Thanks to all for your help and patience with me on this important step.


----------



## woodtickgreg (Jul 9, 2013)

I went to a large electrical supply house by me that has everything electrical, from small to industrial. They did not have the 14/4 shielded wire either, so based on the advise of others here I purchased a very good rated at 600 volt 14/4 rubber covered wire for the 3 phase power cord from the vfd to the lathe. One other question I have is should the power cord be grounded at the vfd and at the motor also? I think it should be. The motor was not grounded when I got it and I was going to ground it with one of the cover screws. The reason I ask this is the O.M. states that the shielding should only be grounded at the vfd.


----------



## Codered741 (Jul 9, 2013)

That's correct Greg.  

The shielding should only be grounded at one end, but the motor should have a dedicated safety ground regardless.  You said yours did not have one, neither does mine.  Just find a screw or bolt close to the motor, mounting bolts work fine, and attach it there.  Make sure that you have a good connection, preferably using a star washer to really get the best contact.  

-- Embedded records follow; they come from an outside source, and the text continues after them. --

/-! ### setTurns -/

@[simp] theorem setTurns_phase (turns : List Turn) (s : State) : (setTurns turns s).phase = s.phase := rfl
@[simp] theorem setTurns_mode (turns : List Turn) (s : State) : (setTurns turns s).mode = s.mode := rfl
@[simp] theorem setTurns_n (turns : List Turn) (s : State) : (setTurns turns s).n = s.n := rfl
@[simp] theorem setTurns_done (turns : List Turn) (s : State) : (setTurns turns s).done = s.done := rfl
@[simp] theorem setTurns_err (turns : List Turn) (s : State) : (setTurns turns s).err = s.err := rfl
@[simp] theorem setTurns_errCode (turns : List Turn) (s : State) : (setTurns turns s).errCode = s.errCode := rfl
@[simp] theorem setTurns_addrNz (turns : List Turn) (s : State) : (setTurns turns s).addrNz = s.addrNz := rfl
@[simp] theorem setTurns_wwb (turns : List Turn) (s : State) : (setTurns turns s).wwb = s.wwb := rfl
@[simp] theorem setTurns_ie (turns : List Turn) (s : State) : (setTurns turns s).ie = s.ie := rfl
@[simp] theorem setTurns_tReg (turns : List Turn) (s : State) : (setTurns turns s).tReg = s.tReg := rfl
@[simp] theorem setTurns_byteLen (turns : List Turn) (s : State) : (setTurns turns s).byteLen = s.byteLen := rfl
@[simp] theorem setTurns_loaded (turns : List Turn) (s : State) : (setTurns turns s).loaded = s.loaded := rfl
@[simp] theorem setTurns_calIdx (turns : List Turn) (s : State) : (setTurns turns s).calIdx = s.calIdx := rfl
@[simp] theorem setTurns_wordCnt (turns : List Turn) (s : State) : (setTurns turns s).wordCnt = s.wordCnt := rfl
@[simp] theorem setTurns_validCnt (turns : List Turn) (s : State) : (setTurns turns s).validCnt = s.validCnt := rfl
@[simp] theorem setTurns_cycles (turns : List Turn) (s : State) : (setTurns turns s).cycles = s.cycles := rfl
@[simp] theorem setTurns_rowLen (turns : List Turn) (s : State) : (setTurns turns s).rowLen = s.rowLen := rfl
@[simp] theorem setTurns_calTable (turns : List Turn) (s : State) : (setTurns turns s).calTable = s.calTable := rfl
@[simp] theorem setTurns_inBuf (turns : List Turn) (s : State) : (setTurns turns s).inBuf = s.inBuf := rfl
@[simp] theorem setTurns_outMem (turns : List Turn) (s : State) : (setTurns turns s).outMem = s.outMem := rfl
@[simp] theorem setTurns_hostProg (turns : List Turn) (s : State) : (setTurns turns s).hostProg = s.hostProg := rfl
@[simp] theorem setTurns_hostPc (turns : List Turn) (s : State) : (setTurns turns s).hostPc = s.hostPc := rfl
@[simp] theorem setTurns_hostR (turns : List Turn) (s : State) : (setTurns turns s).hostR = s.hostR := rfl
@[simp] theorem setTurns_hostEntry (turns : List Turn) (s : State) : (setTurns turns s).hostEntry = s.hostEntry := rfl
@[simp] theorem setTurns_turns (turns : List Turn) (s : State) : (setTurns turns s).turns = turns := rfl
@[simp] theorem setTurns_outOld (turns : List Turn) (s : State) : (setTurns turns s).outOld = s.outOld := rfl
@[simp] theorem setTurns_inputDirty (turns : List Turn) (s : State) : (setTurns turns s).inputDirty = s.inputDirty := rfl
@[simp] theorem setTurns_contested (turns : List Turn) (s : State) : (setTurns turns s).contested = s.contested := rfl
@[simp] theorem setTurns_seenWord (turns : List Turn) (s : State) : (setTurns turns s).seenWord = s.seenWord := rfl
@[simp] theorem setTurns_seenValid (turns : List Turn) (s : State) : (setTurns turns s).seenValid = s.seenValid := rfl
@[simp] theorem setTurns_powerOns (turns : List Turn) (s : State) : (setTurns turns s).powerOns = s.powerOns := rfl
@[simp] theorem setTurns_draws (turns : List Turn) (s : State) : (setTurns turns s).draws = s.draws := rfl

/-! ### setHostEntry -/

@[simp] theorem setHostEntry_phase (e : Entry) (s : State) : (setHostEntry e s).phase = s.phase := rfl
@[simp] theorem setHostEntry_mode (e : Entry) (s : State) : (setHostEntry e s).mode = s.mode := rfl
@[simp] theorem setHostEntry_n (e : Entry) (s : State) : (setHostEntry e s).n = s.n := rfl
@[simp] theorem setHostEntry_done (e : Entry) (s : State) : (setHostEntry e s).done = s.done := rfl
@[simp] theorem setHostEntry_err (e : Entry) (s : State) : (setHostEntry e s).err = s.err := rfl
@[simp] theorem setHostEntry_errCode (e : Entry) (s : State) : (setHostEntry e s).errCode = s.errCode := rfl
@[simp] theorem setHostEntry_addrNz (e : Entry) (s : State) : (setHostEntry e s).addrNz = s.addrNz := rfl
@[simp] theorem setHostEntry_wwb (e : Entry) (s : State) : (setHostEntry e s).wwb = s.wwb := rfl
@[simp] theorem setHostEntry_ie (e : Entry) (s : State) : (setHostEntry e s).ie = s.ie := rfl
@[simp] theorem setHostEntry_tReg (e : Entry) (s : State) : (setHostEntry e s).tReg = s.tReg := rfl
@[simp] theorem setHostEntry_byteLen (e : Entry) (s : State) : (setHostEntry e s).byteLen = s.byteLen := rfl
@[simp] theorem setHostEntry_loaded (e : Entry) (s : State) : (setHostEntry e s).loaded = s.loaded := rfl
@[simp] theorem setHostEntry_calIdx (e : Entry) (s : State) : (setHostEntry e s).calIdx = s.calIdx := rfl
@[simp] theorem setHostEntry_wordCnt (e : Entry) (s : State) : (setHostEntry e s).wordCnt = s.wordCnt := rfl
@[simp] theorem setHostEntry_validCnt (e : Entry) (s : State) : (setHostEntry e s).validCnt = s.validCnt := rfl
@[simp] theorem setHostEntry_cycles (e : Entry) (s : State) : (setHostEntry e s).cycles = s.cycles := rfl
@[simp] theorem setHostEntry_rowLen (e : Entry) (s : State) : (setHostEntry e s).rowLen = s.rowLen := rfl
@[simp] theorem setHostEntry_calTable (e : Entry) (s : State) : (setHostEntry e s).calTable = s.calTable := rfl
@[simp] theorem setHostEntry_inBuf (e : Entry) (s : State) : (setHostEntry e s).inBuf = s.inBuf := rfl
@[simp] theorem setHostEntry_outMem (e : Entry) (s : State) : (setHostEntry e s).outMem = s.outMem := rfl
@[simp] theorem setHostEntry_hostProg (e : Entry) (s : State) : (setHostEntry e s).hostProg = s.hostProg := rfl
@[simp] theorem setHostEntry_hostPc (e : Entry) (s : State) : (setHostEntry e s).hostPc = s.hostPc := rfl
@[simp] theorem setHostEntry_hostR (e : Entry) (s : State) : (setHostEntry e s).hostR = s.hostR := rfl
@[simp] theorem setHostEntry_hostEntry (e : Entry) (s : State) : (setHostEntry e s).hostEntry = e := rfl
@[simp] theorem setHostEntry_turns (e : Entry) (s : State) : (setHostEntry e s).turns = s.turns := rfl
@[simp] theorem setHostEntry_outOld (e : Entry) (s : State) : (setHostEntry e s).outOld = s.outOld := rfl
@[simp] theorem setHostEntry_inputDirty (e : Entry) (s : State) : (setHostEntry e s).inputDirty = s.inputDirty := rfl
@[simp] theorem setHostEntry_contested (e : Entry) (s : State) : (setHostEntry e s).contested = s.contested := rfl
@[simp] theorem setHostEntry_seenWord (e : Entry) (s : State) : (setHostEntry e s).seenWord = s.seenWord := rfl
@[simp] theorem setHostEntry_seenValid (e : Entry) (s : State) : (setHostEntry e s).seenValid = s.seenValid := rfl
@[simp] theorem setHostEntry_powerOns (e : Entry) (s : State) : (setHostEntry e s).powerOns = s.powerOns := rfl
@[simp] theorem setHostEntry_draws (e : Entry) (s : State) : (setHostEntry e s).draws = s.draws := rfl

end Sys2Proof.Machine
end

You wont have any problem running without the shielded wire.  

-Cody


----------



## woodtickgreg (Jul 9, 2013)

Awesome! Thanks that's what I thought, gonna go play with some wires now.


----------



## woodtickgreg (Jul 10, 2013)

The vfd is wired and so is the switch, a little fiddlin with the parameters and she's up and running and uses the original switch for forward, off, reverse. 
I do have a couple of questions though....what a surprise. I have the upper set at 60 hrtz and the lower set at 50, can the lower be safely set any lower or should I leave it there? 
Second, Unless I pull the disconnect the vfd is always on, is this normal?
I do see myself getting a speed pot for this thing, it just works too good. I ran it for about a half an hour and it didn't even get warm.


----------



## Codered741 (Jul 10, 2013)

Hey Greg, 

You can safely set the minimum frequency at 0. It is generally not recommended to run motors for long periods at very low frequencies, due to overheating, so I usually use about 20-30. If you leave the minimum too high, you lose the benefits of a VFD. 

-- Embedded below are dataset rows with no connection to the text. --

-- ==== Sys2Proof/Laws/Invariant.lean ====
section
/-! SUPPORT. The geometry of a command in progress and the parts of the invariant of Safety.lean: what does not touch it,
and that the operations that do touch it keep it. -/

namespace Sys2Proof.Machine

/-! ## Geometry -/

/-- A word count that passes the check of R151, by cycles and by rows (R152). -/
theorem whole_parts {t total : Nat} (h : total % (t * 256) = 0) :
    total = 256 * t * (total / (t * 256)) ∧ total / 256 = t * (total / (t * 256)) := by
  have h1 : t * 256 * (total / (t * 256)) = total := by
    have := Nat.div_add_mod total (t * 256)
    omega
  have h2 : 256 * (t * (total / (t * 256))) = total := by rw [← Nat.mul_assoc, Nat.mul_comm 256 t, h1]
  refine ⟨by rw [Nat.mul_comm 256 t, h1], ?_⟩
  conv_lhs => rw [← h2]
  rw [Nat.mul_div_cancel_left _ (by omega)]

/-- R155, one direction. -/
theorem flatten_parts {t : Nat} (ht : 1 ≤ t) (n : Nat) : flatten t (pixelOf t n) (columnOf t n) = n := by
  have hs := slotOf_lt ht n
  have h1 : columnOf t n / t = cycleOf t n := by
    unfold columnOf
    rw [Nat.mul_comm, Nat.mul_add_div (by omega), Nat.div_eq_of_lt hs, Nat.add_zero]
  have h2 : columnOf t n % t = slotOf t n := by
    unfold columnOf
    rw [Nat.mul_comm, Nat.mul_add_mod, Nat.mod_eq_of_lt hs]
  unfold flatten
  rw [h1, h2]
  exact index_parts t n

/-- The row and the column of an output index (R153). -/
theorem outIndexOf_parts {t c n : Nat} (ht : 1 ≤ t) (hn : n < 256 * t * c) :
    outIndexOf t (t * c) n / (t * c) = pixelOf t n ∧ outIndexOf t (t * c) n % (t * c) = columnOf t n := by
  have hj := columnOf_lt ht hn
  unfold outIndexOf
  rw [Nat.mul_comm (pixelOf t n)]
  refine ⟨?_, by rw [Nat.mul_add_mod, Nat.mod_eq_of_lt hj]⟩
  rw [Nat.mul_add_div (by omega), Nat.div_eq_of_lt hj, Nat.add_zero]

/-- An output index lies in the matrix (R69). -/
theorem outIndexOf_lt {t c n : Nat} (ht : 1 ≤ t) (hn : n < 256 * t * c) : outIndexOf t (t * c) n < 256 * t * c := by
  have hi := pixelOf_lt t n
  have hj := columnOf_lt ht hn
  unfold outIndexOf
  calc pixelOf t n * (t * c) + columnOf t n < pixelOf t n * (t * c) + t * c := by omega
    _ = (pixelOf t n + 1) * (t * c) := by ring
    _ ≤ 256 * (t * c) := Nat.mul_le_mul_right _ hi
    _ = 256 * t * c := by ring

theorem wordTotal_lt (s : State) : wordTotal s < 2 ^ 30 := by
  unfold wordTotal
  have := s.byteLen.isLt
  omega

/-- The geometry recorded for a command in progress (R152). -/
theorem BusyInv.geometry {s : State} (h : BusyInv s) :
    s.rowLen.toNat = s.tReg.toNat * s.cycles.toNat ∧ wordTotal s = 256 * s.tReg.toNat * s.cycles.toNat := by
  obtain ⟨h1, h2⟩ := whole_parts h.whole
  rw [h.cycles, h.rowLen]
  exact ⟨h2, h1⟩

/-- The word, the pixel and the bound of an output index of a command in progress. -/
theorem BusyInv.source_index {s : State} (h : BusyInv s) {k : Nat} (hk : k < wordTotal s) :
    sourceWord s (wordIndex s k) = k ∧ wordIndex s k / s.rowLen.toNat = wordPixel s k ∧
      wordIndex s k < wordTotal s := by
  obtain ⟨hr, hn⟩ := h.geometry
  rw [hn] at hk
  obtain ⟨h1, h2⟩ := outIndexOf_parts h.slots hk
  unfold sourceWord wordIndex wordPixel
  rw [hr, hn, h1, h2]
  exact ⟨flatten_parts h.slots k, rfl, outIndexOf_lt h.slots hk⟩

/-- Two words of a command in progress have two output indices (R69). -/
theorem BusyInv.wordIndex_ne {s : State} (h : BusyInv s) {j k : Nat} (hj : j < wordTotal s) (hk : k < wordTotal s)
    (hne : j ≠ k) : wordIndex s j ≠ wordIndex s k := by
  intro he
  apply hne
  rw [← (h.source_index hj).1, ← (h.source_index hk).1, he]

theorem validBelow_succ (s : State) (k : Nat) :
    validBelow s (k + 1) = validBelow s k + if packetValid (inRead s (4 * k)) then 1 else 0 := by
  unfold validBelow
  rw [List.range_succ, List.filter_append, List.length_append]
  congr 1
  by_cases h : packetValid (inRead s (4 * k)) <;> simp [h]

/-! ## What does not touch the invariant -/

/-- The fields that the facts about a command in progress do not mention. -/
theorem BusyInv.other {s : State} (h : BusyInv s) (phase : Phase) (done err : Bool) (errCode : BitVec 4)
    (addrNz wwb ie : Bool) (calIdx : BitVec 16) (hostProg : List HostStmt) (hostPc : Nat) (hostR : Word)
    (hostEntry : Entry) (turns : List Turn) (draws : Nat) :
    BusyInv { s with
      phase := phase, done := done, err := err, errCode := errCode, addrNz := addrNz, wwb := wwb, ie := ie,
      calIdx := calIdx, hostProg := hostProg, hostPc := hostPc, hostR := hostR, hostEntry := hostEntry,
      turns := turns, draws := draws } :=
  ⟨h.length, h.slots, h.whole, h.loaded, h.cycles, h.rowLen, h.index, h.counted, h.valid, h.validExact, h.seen,
    h.seenExact, h.unwritten, h.written, h.contested⟩

/-- The fields that the invariant does not mention. -/
theorem Inv.other {s : State} (h : Inv s) (addrNz wwb ie : Bool) (calIdx : BitVec 16) (hostProg : List HostStmt)
    (hostPc : Nat) (hostR : Word) (hostEntry : Entry) (turns : List Turn) (draws : Nat) :
    Inv { s with
      addrNz := addrNz, wwb := wwb, ie := ie, calIdx := calIdx, hostProg := hostProg, hostPc := hostPc,
      hostR := hostR, hostEntry := hostEntry, turns := turns, draws := draws } :=
  ⟨⟨h.memory.calTable, h.memory.inBuf, h.memory.outMem, h.memory.outOld⟩,
    ⟨h.status.busy_not_done, h.status.err_iff_code, h.status.code_le⟩, fun hb => (h.busy hb).other ..⟩

theorem of_idle {s : State} (h : s.phase = .idle) {P : Prop} : s.phase = .busy → P := by
  intro h'
  rw [h] at h'
  cases h'

/-- A state that is IDLE needs the memories of a state of the invariant and the laws of ERRCODE. -/
theorem Inv.of_idle {s t : State} (h : Inv s)
    (hm : t.calTable = s.calTable ∧ t.inBuf = s.inBuf ∧ t.outMem = s.outMem ∧ t.outOld = s.outOld)
    (hs : t.err = false ↔ t.errCode = 0) (hc : t.errCode.toNat ≤ 4) (hp : t.phase = .idle) : Inv t := by
  obtain ⟨h1, h2, h3, h4⟩ := hm
  refine ⟨⟨?_, ?_, ?_, ?_⟩, ⟨Machine.of_idle hp, hs, hc⟩, Machine.of_idle hp⟩
  · rw [h1]
    exact h.memory.calTable
  · rw [h2]
    exact h.memory.inBuf
  · rw [h3]
    exact h.memory.outMem
  · rw [h4]
    exact h.memory.outOld

/-! ## The operations that touch it -/

/-- The start of a command establishes the facts about it (R215). -/
theorem busyInv_beginWords {m : Mode} {s : State} (h : startError m s = none) :
    BusyInv (beginWords m (clearProgress (clearCompletion s))) := by
  obtain ⟨h1, h2, h3, h4⟩ := (startError_none_iff m s).1 h
  have hl := wordTotal_lt s
  refine ⟨h1, h2, h3, h4, ?_, ?_, Nat.zero_le _, rfl, Nat.le_refl _, fun _ => rfl, ⟨Nat.zero_le _, Nat.zero_le _⟩,
    fun _ => ⟨Nat.le_refl _, Nat.le_refl _⟩, fun _ _ _ => rfl, fun _ k hk => absurd hk (Nat.not_lt_zero k),
    List.nodup_nil, fun _ h => nomatch h⟩
  · show (BitVec.ofNat 32 (wordTotal s / (s.tReg.toNat * Config.numPixels))).toNat =
      wordTotal s / (s.tReg.toNat * Config.numPixels)
    have := Nat.div_le_self (wordTotal s) (s.tReg.toNat * Config.numPixels)
    rw [BitVec.toNat_ofNat, Nat.mod_eq_of_lt]
    omega
  · show (BitVec.ofNat 32 (wordTotal s / Config.numPixels)).toNat = wordTotal s / Config.numPixels
    have := Nat.div_le_self (wordTotal s) Config.numPixels
    rw [BitVec.toNat_ofNat, Nat.mod_eq_of_lt]
    omega

/-- The processing of a word keeps them (R160), its entry being the word's own unless the input buffer was changed. -/
theorem busyInv_retire {s : State} (h : BusyInv s) (hn : s.n.toNat < wordTotal s) (v : Bool) (a : BitVec 2) (e : Entry)
    (hve : s.inputDirty = false → v = packetValid (inRead s (4 * s.n.toNat)) ∧
      e = entryOf s (wordPixel s s.n.toNat) (inRead s (4 * s.n.toNat))) :
    BusyInv (retire v a e s) := by
  have hl := wordTotal_lt s
  have hc := h.counted
  have hv := h.valid
  have e1 : (s.n + 1).toNat = s.n.toNat + 1 := by
    rw [BitVec.toNat_add]
    simp
    omega
  have e2 : (s.wordCnt + 1).toNat = s.wordCnt.toNat + 1 := by
    rw [BitVec.toNat_add]
    simp
    omega
  have e3 : (s.validCnt + 1).toNat = s.validCnt.toNat + 1 := by
    rw [BitVec.toNat_add]
    simp
    omega
  refine ⟨h.length, h.slots, h.whole, h.loaded, h.cycles, h.rowLen, ?_, ?_, ?_, ?_, h.seen, ?_, ?_, ?_, h.contested.1, ?_⟩
  · show (s.n + 1).toNat ≤ wordTotal s
    omega
  · show (s.wordCnt + 1).toNat = (s.n + 1).toNat
    rw [e1, e2, hc]
  · show (if v then s.validCnt + 1 else s.validCnt).toNat ≤ (s.n + 1).toNat
    split <;> omega
  · intro hd
    have hd : s.inputDirty = false := hd
    show (if v then s.validCnt + 1 else s.validCnt).toNat = validBelow s (s.n + 1).toNat
    rw [e1, validBelow_succ, ← h.validExact hd, ← (hve hd).1]
    split
    · exact e3
    · rfl
  · intro hone
    obtain ⟨h1, h2⟩ := h.seenExact hone
    refine ⟨?_, ?_⟩
    · show s.seenWord.toNat ≤ (s.wordCnt + 1).toNat
      omega
    · show s.seenValid.toNat ≤ (if v then s.validCnt + 1 else s.validCnt).toNat
      split <;> omega
  · intro k h1 h2
    have h1 : (s.n + 1).toNat ≤ k := h1
    have h2 : k < wordTotal s := h2
    refine Eq.trans ?_ (h.unwritten k (by omega) h2)
    exact get_set_ne _ _ (h.wordIndex_ne h2 hn (by omega))
  · intro hd k hk hx
    have hd : s.inputDirty = false := hd
    have hk : k < (s.n + 1).toNat := hk
    rw [outEntry_retire]
    show (if wordIndex s k = wordIndex s s.n.toNat then e else outEntry s (wordIndex s k)) =
      entryOf s (wordPixel s k) (inRead s (4 * k))
    by_cases hkn : k = s.n.toNat
    · subst hkn
      rw [if_pos rfl]
      exact (hve hd).2
    · rw [if_neg (h.wordIndex_ne (by omega) hn hkn)]
      exact h.written hd k (by omega) hx
  · intro x hx
    obtain ⟨h1, h2, h3⟩ := h.contested.2 x hx
    refine ⟨h1, ?_, ?_⟩
    · show sourceWord s x < (s.n + 1).toNat
      omega
    · refine Eq.trans (get_set_ne _ _ ?_) h3
      rintro rfl
      rw [(h.source_index hn).1] at h2
      exact Nat.lt_irrefl _ h2

/-- A host store to an entry of the command in progress keeps them. -/
theorem busyInv_contest {s : State} (h : BusyInv s) {x : Nat} (hx : x < wordTotal s) (e : Entry) :
    BusyInv (contest x e s) := by
  have hi := h.index
  refine ⟨h.length, h.slots, h.whole, h.loaded, h.cycles, h.rowLen, h.index, h.counted, h.valid, h.validExact, h.seen,
    h.seenExact, fun k h1 h2 => ?_, fun hd k hk hc => ?_, ?_, fun y hy => ?_⟩
  · show (s.outMem.set x e).get (wordIndex s k) = (s.outOld.set x e).get (wordIndex s k)
    rw [get_set, get_set, h.unwritten k h1 h2]
  · have hk : k < s.n.toNat := hk
    have hc := mt (mem_contested_contest x e s (wordIndex s k)).2 hc
    rw [not_or, not_and] at hc
    have hs := (h.source_index (Nat.lt_of_lt_of_le hk hi)).1
    refine Eq.trans ((outEntry_contest x e s _).trans (if_neg ?_)) (h.written hd k hk hc.1)
    intro he
    refine hc.2 he ?_
    rw [← (show wordIndex s k = x from he), hs]
    exact hk
  · rw [contest_contested]
    split
    · exact h.contested.1.insert
    · exact h.contested.1
  · show y < wordTotal s ∧ sourceWord s y < s.n.toNat ∧ (s.outMem.set x e).get y = (s.outOld.set x e).get y
    rw [get_set, get_set]
    rcases (mem_contested_contest x e s y).1 hy with hy | ⟨rfl, hs⟩
    · obtain ⟨h1, h2, h3⟩ := h.contested.2 y hy
      exact ⟨h1, h2, by rw [h3]⟩
    · exact ⟨hx, hs, by rw [if_pos rfl, if_pos rfl]⟩

/-- A host store to an entry of the command in progress keeps the invariant. -/
theorem inv_contest {s : State} (h : Inv s) (hp : s.phase = .busy) {x : Nat} (hx : x < wordTotal s) (e : Entry) :
    Inv (contest x e s) := by
  have hl := wordTotal_lt s
  exact ⟨⟨h.memory.calTable, h.memory.inBuf,
      ⟨wf_set h.memory.outMem.1 _ _, below_set h.memory.outMem.2 (by omega) _⟩,
      ⟨wf_set h.memory.outOld.1 _ _, below_set h.memory.outOld.2 (by omega) _⟩⟩,
    ⟨h.status.busy_not_done, h.status.err_iff_code, h.status.code_le⟩, fun _ => busyInv_contest (h.busy hp) hx e⟩

/-- The bounds of a progress count that is read during a command (R46, U8). -/
theorem shownCount_bounds {s : State} {exact seen : Word} (hp : s.phase = .busy) (hs : seen.toNat ≤ wordTotal s)
    (he : exact.toNat ≤ wordTotal s) (hx : Config.lanes = 1 → seen.toNat ≤ exact.toNat) :
    seen.toNat ≤ (shownCount s exact seen).toNat ∧ (shownCount s exact seen).toNat ≤ wordTotal s := by
  have hl := wordTotal_lt s
  simp only [shownCount, hp]
  split
  · rename_i hone
    exact ⟨hx hone, he⟩
  · have := Nat.mod_lt (Config.freeCount s.draws) (by omega : 0 < wordTotal s - seen.toNat + 1)
    rw [BitVec.toNat_add, BitVec.toNat_ofNat]
    omega

/-! ## Runs -/

/-- A run one step further. -/
theorem run_next (M : Host.Core) {u v : M.State} (h : M.step u = .next v) (k : Nat) : M.run (k + 1) u = M.run k v := by
  rw [Host.Core.run, h]

end Sys2Proof.Machine
end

And yes, it is completely normal for the VFD to stay on, even when not running. Just power it up via the disconnect when you start working, and shut it off when you leave. Avoid repetitive cycling on and off. 

-Cody


----------



## woodtickgreg (Jul 10, 2013)

Codered741 said:


> Hey Greg,
> 
> You can safely set the minimum frequency at 0. It is generally not recommended to run motors for long periods at very low frequencies, due to overheating, so I usually use about 20-30. If you leave the minimum too high, you lose the benefits of a VFD.
> 
> ...


Thanks for all your help Cody, I really appreciate it, vfd's are all new to me, but man are they cool! I'll get the lower range reset a little lower. So if I pull the disconnect it won't loose it's memory?


----------



## Codered741 (Jul 10, 2013)

No problem Greg!  I'm sure that I am going to have a bunch more questions as I get further into my rebuild. So I figure that I'm just paying you back ahead of time. 

Your VFD should not lose its memory when you shut it off, but check the manual for any thing like that. 

-Cody


----------